BEGIN DATA

-- ==== Sys2Proof/Laws/Window.lean ====
section
/-! SUPPORT. What a byte of the host window depends on (R62). -/

namespace Sys2Proof.Laws

open Sys2Proof.Machine

/-- A byte of the window depends on `STATUS`, `ILEN` and the two buffers alone. -/
theorem windowRead_congr {s t : State} (hst : s.statusByte = t.statusByte) (hl : s.ilen = t.ilen)
    (hi : s.ibuf = t.ibuf) (ho : s.obuf = t.obuf) (off : Nat) : s.windowRead off = t.windowRead off := by
  simp only [State.windowRead, hst, hl, hi, ho]

/-- Every offset but `STATUS` reads as before an update of the flags. -/
theorem windowRead_congr_of_ne_status {s t : State} (hl : s.ilen = t.ilen) (hi : s.ibuf = t.ibuf)
    (ho : s.obuf = t.obuf) {off : Nat} (h : off ≠ 1) : s.windowRead off = t.windowRead off := by
  simp only [State.windowRead, hl, hi, ho, h, if_false]

@[simp] theorem windowRead_advance (s : State) (off : Nat) : s.advance.windowRead off = s.windowRead off := rfl

@[simp] theorem windowRead_jump (s : State) (t : BitVec 6) (off : Nat) :
    (s.jump t).windowRead off = s.windowRead off := rfl

@[simp] theorem windowRead_writeField (s : State) (r : Reg) (v : Fe) (off : Nat) :
    (s.writeField r v).windowRead off = s.windowRead off := rfl

@[simp] theorem windowRead_reply (s : State) (q off : Nat) : (s.reply q).windowRead off = s.windowRead off := rfl

end Sys2Proof.Laws
end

END DATA

▶ [TASK GOAL]: In the entries above, find the line with "on (R62). -/" and the line with "(s.writeField r v).windowRead", then restate word for word both of them and every line between, with nothing more.

▶ [RESPONSE AREA]:
/-! SUPPORT. What a byte of the host window depends on (R62). -/

namespace Sys2Proof.Laws

open Sys2Proof.Machine

/-- A byte of the window depends on `STATUS`, `ILEN` and the two buffers alone. -/
theorem windowRead_congr {s t : State} (hst : s.statusByte = t.statusByte) (hl : s.ilen = t.ilen)
    (hi : s.ibuf = t.ibuf) (ho : s.obuf = t.obuf) (off : Nat) : s.windowRead off = t.windowRead off := by
  simp only [State.windowRead, hst, hl, hi, ho]

/-- Every offset but `STATUS` reads as before an update of the flags. -/
theorem windowRead_congr_of_ne_status {s t : State} (hl : s.ilen = t.ilen) (hi : s.ibuf = t.ibuf)
    (ho : s.obuf = t.obuf) {off : Nat} (h : off ≠ 1) : s.windowRead off = t.windowRead off := by
  simp only [State.windowRead, hl, hi, ho, h, if_false]

@[simp] theorem windowRead_advance (s : State) (off : Nat) : s.advance.windowRead off = s.windowRead off := rfl

@[simp] theorem windowRead_jump (s : State) (t : BitVec 6) (off : Nat) :
    (s.jump t).windowRead off = s.windowRead off := rfl

@[simp] theorem windowRead_writeField (s : State) (r : Reg) (v : Fe) (off : Nat) :
    (s.writeField r v).windowRead off = s.windowRead off := rfl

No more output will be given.